REQUIREMENT ▸ Copy out each line featuring the string "htake" from the entries beneath.

====== MATERIAL PROVIDED

/-- With nothing to send again and packets against credits, a new DATA frame goes out (R332, R333). -/
theorem State.sendNext_data (hreplay : (s.port p).replay = []) (hroom : (s.port p).retry.length < 1024) (hfinder : (s.port p).finder = [])
    (hdata : (s.port p).takeData.1 ≠ []) :
    ∃ c, s.sendNext p = ((s.setPort p { (s.port p).takeData.2 with cnt := c }).sendNew p (.data (s.port p).takeData.1)).drainIngress (partner p) := by
  obtain ⟨c, hc⟩ := (s.port p).polled_eq
  have htake : (s.port p).polled.takeData = ((s.port p).takeData.1, { (s.port p).takeData.2 with cnt := c }) := by
    rw [hc]
    exact foldl_takeStep_cnt c (List.range 4) [] (s.port p)
  have hreplay' : (s.port p).polled.replay = [] := by rw [hc]; exact hreplay
  have hfinder' : (s.port p).polled.finder = [] := by rw [hc]; exact hfinder
  have hroom' : ¬ 1024 ≤ (s.port p).polled.retry.length := by rw [hc]; exact Nat.not_le.2 hroom
  have hsome : (s.port p).takeData.1.isEmpty = false := List.isEmpty_eq_false_iff.2 hdata
  unfold State.sendNext
  rw [show (if (s.port p).stalled then (s.port p).count ZL_CNT_STALL_CNT 1 else s.port p) = (s.port p).polled from rfl]
  simp only [hreplay', hroom', hfinder', htake, hsome, if_false, if_true]
  generalize (s.port p).takeData.2 = z
  exact ⟨_, rfl⟩

end

/-- Settles O42: each kind of column that is due, a frame of a replay, and a new DATA frame. -/
theorem portsSend : Obligations.PortsSend := by
  unfold Obligations.PortsSend
  refine ⟨?_, ?_, ?_, ?_, ?_, ?_⟩
  · intro s p hup halign hidle htrain
    have hsame : ({ s with free := s.free + 2 } : State).port p.val = s.port p.val := rfl
    have hnarrow : (s.port p.val).narrow = false := Port.narrow_of_training (fun h => by rw [h] at htrain; simp at htrain)
    obtain ⟨hrest, hother⟩ := ({ s with free := s.free + 2 } : State).sendColumn_frame p.val 0x78 (s.trainVals p.val)
    refine ⟨_, exec_zlColumnSend_train hup htrain halign hidle, ?_, ?_, congrArg (fun x : State => { x with free := s.free }) hrest, hother⟩
    · rw [State.sendColumn_eq, hsame, Port.controlColumn_wide hnarrow]
      change Option.map _ (s.out ++ [_]).getLast? = _
      rw [List.getLast?_concat]
      rfl
    · exact List.dropLast_concat
  · intro s p hup halign htrain hnarrow
    have hstate : (s.port p.val).rd ZL_STATUS_STATE ≠ 0 ∧ (s.port p.val).rd ZL_STATUS_STATE ≠ 6 := by
      simp only [List.mem_cons, List.not_mem_nil, or_false] at htrain
      omega
    refine ⟨_, exec_zlColumnSend_align hup hstate (Nat.le_of_eq halign.symm), ?_, ?_, s.sendColumn_frame p.val 0x2D []⟩
    · rw [State.sendColumn_eq, Port.controlColumn_wide hnarrow]
      rfl
    · rw [State.port_sendColumn]
      rfl
  · intro s p hup halign htrain hidle
    refine ⟨_, exec_zlColumnSend_idle hup htrain halign hidle, List.dropLast_concat, ?_, ?_, s.sendColumn_frame p.val 0x1E []⟩
    · change Option.map _ (s.out ++ [_]).getLast? = _
      rw [List.getLast?_concat]
      rfl
    · rw [State.port_sendColumn]
      rfl
  · intro s p hup halign hport hdue
    have hown := s.port_modPort_same p.val (fun y => { y with tickDue := false })
    obtain ⟨hrest, hother⟩ := (s.modPort p.val (fun y => { y with tickDue := false })).sendColumn_frame p.val 0x4B [s.tickNum, s.dome_ TCK_PERIOD_PERIOD]
    refine ⟨_, exec_zlColumnSend_tick hup hport halign hdue, ?_, ?_, ?_, congrArg (fun x : State => { x with ports := s.ports }) hrest, fun q hq => ?_⟩
    · rw [State.sendColumn_eq, hown]
      rfl
    · exact Port.controlColumn_tick _ _ _ (Fld.rd_lt domeTable s.dome.regs TCK_PERIOD_PERIOD)
    · rw [State.port_sendColumn, hown]
      rfl
    · exact (hother q hq).trans (State.port_modPort_ne s _ hq)
  · intro s p k rest hup halign hport hnone hidle hreplay
    obtain ⟨c, hnext⟩ := State.sendNext_replay hreplay
    have hexec := exec_zlColumnSend_next hup hport halign hnone hidle
    rw [hnext] at hexec
    have hown := s.port_setPort_same p.val { s.port p.val with replay := rest, cnt := c }
    obtain ⟨hout, hreplay', hretry, htxSeq, hrest, hother⟩ :=
      (s.setPort p.val { s.port p.val with replay := rest, cnt := c }).sendFrame_spec p.val k.fseq (some k.body)
    refine ⟨_, hexec, ?_, ?_, ?_, ?_, congrArg (fun x : State => { x with ports := s.ports }) hrest, fun q hq => ?_⟩
    · rw [hout, List.getLast?_concat, Option.map_some, hown]
      generalize hz : ({ s.port p.val with replay := rest, cnt := c } : Port) = z
      have hcols := Port.frameColumns_congr (z := s.port p.val) (w := z) (by rw [← hz]) (frameBytes (z.header k.fseq) (some k.body))
      change some (p.val, k.fseq, some k.body == some k.body, z.frameColumns (frameBytes (z.header k.fseq) (some k.body)) == _) = _
      rw [hcols, beq_self_eq_true, beq_self_eq_true]
    · rw [hreplay', hown]
    · rw [hretry, hown]
    · rw [htxSeq, hown]
    · exact (hother q hq).trans (State.port_setPort_ne s _ hq)
  · intro s p hup halign hport hnone hidle hreplay hroom hfinder hdata
    obtain ⟨c, hnext⟩ := State.sendNext_data hreplay hroom hfinder hdata
    have hexec := exec_zlColumnSend_next hup hport halign hnone hidle
    rw [hnext] at hexec
    obtain ⟨hlen, hframe⟩ := foldl_takeStep_spec (List.range 4) [] (s.port p.val) (by decide)
    rw [← Port.takeData_eq] at hlen hframe
    have htx : (s.port p.val).takeData.2.txSeq = (s.port p.val).txSeq := by
      have := congrArg Port.txSeq hframe
      exact this
    have hrx : (s.port p.val).takeData.2.rxSeq = (s.port p.val).rxSeq := by
      have := congrArg Port.rxSeq hframe
      exact this
    have hheld : (s.port p.val).takeData.2.retry = (s.port p.val).retry := by
      have := congrArg Port.retry hframe
      exact this
    have hown := s.port_setPort_same p.val { (s.port p.val).takeData.2 with cnt := c }
    generalize hz : ({ (s.port p.val).takeData.2 with cnt := c } : Port) = z at hexec hown
    have htx' : z.txSeq = (s.port p.val).txSeq := by rw [← hz]; exact htx
    have hrx' : z.rxSeq = (s.port p.val).rxSeq := by rw [← hz]; exact hrx
    have hheld' : z.retry = (s.port p.val).retry := by rw [← hz]; exact hheld
    generalize (s.port p.val).takeData.1 = l at hexec hlen
    obtain ⟨hout, hretry, htxSeq⟩ := (s.setPort p.val z).sendNew_spec p.val (.data l)
    have hmoves : ((s.setPort p.val z).sendNew p.val (.data l)).MovesAt (fun q => q = p.val)
        (((s.setPort p.val z).sendNew p.val (.data l)).drainIngress (partner p.val)) := .drainIngress fun h => absurd h (partner_ne p.val)
    have hmoved := hmoves.ports p.val rfl
    rw [hown] at hout hretry htxSeq
    refine ⟨_, hexec, ?_, ?_, ?_, ?_, hlen⟩
    · rw [hmoves.out, hout]
      exact List.dropLast_concat
    · rw [hmoves.out, hout, List.getLast?_concat, Option.map_some]
      change some (p.val, z.txSeq, (z.rxSeq + 4095) % 4096, some (FrameBody.data l) == some (.data l)) = _
      rw [htx', hrx', beq_self_eq_true]
    · rw [hmoved.retry, hretry, hheld', htx']
    · rw [hmoved.txSeq, htxSeq, htx']

end Sys2Proof.Machine
end

section
namespace Sys2Proof.Machine

/-! ## Dome updates and events, with their frames (R368, R369, R394) -/

theorem State.dome_setDome_apart (s : State) (f k : Fld) (v : Nat) (h : Fld.Apart f k) : (s.setDome f v).dome_ k = s.dome_ k := by
  rcases h with h | ⟨hk, h⟩
  · exact State.dome_setDome_ne s f k v h
  · exact State.dome_setDome_disjoint s f k v hk h

theorem State.dome_domEvent_same (s : State) {f : Fld} (h : f.lo + f.width ≤ 32) (hw : f.width ≠ 0) : (s.domEvent f).dome_ f = 1 := by
  rw [State.domEvent, State.domeReg_hifEvent, State.dome_setDome_same s f 1 h, Nat.mod_eq_of_lt (Nat.one_lt_two_pow hw)]

theorem State.dome_domEvent_apart (s : State) {f k : Fld} (h : Fld.Apart f k) : (s.domEvent f).dome_ k = s.dome_ k :=
  (State.domeReg_hifEvent _ 0 k).trans (State.dome_setDome_apart s f k 1 h)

============

SOLUTION FOR THIS PROBLEM ▸
  have htake : (s.port p).polled.takeData = ((s.port p).takeData.1, { (s.port p).takeData.2 with cnt := c }) := by
  simp only [hreplay', hroom', hfinder', htake, hsome, if_false, if_true]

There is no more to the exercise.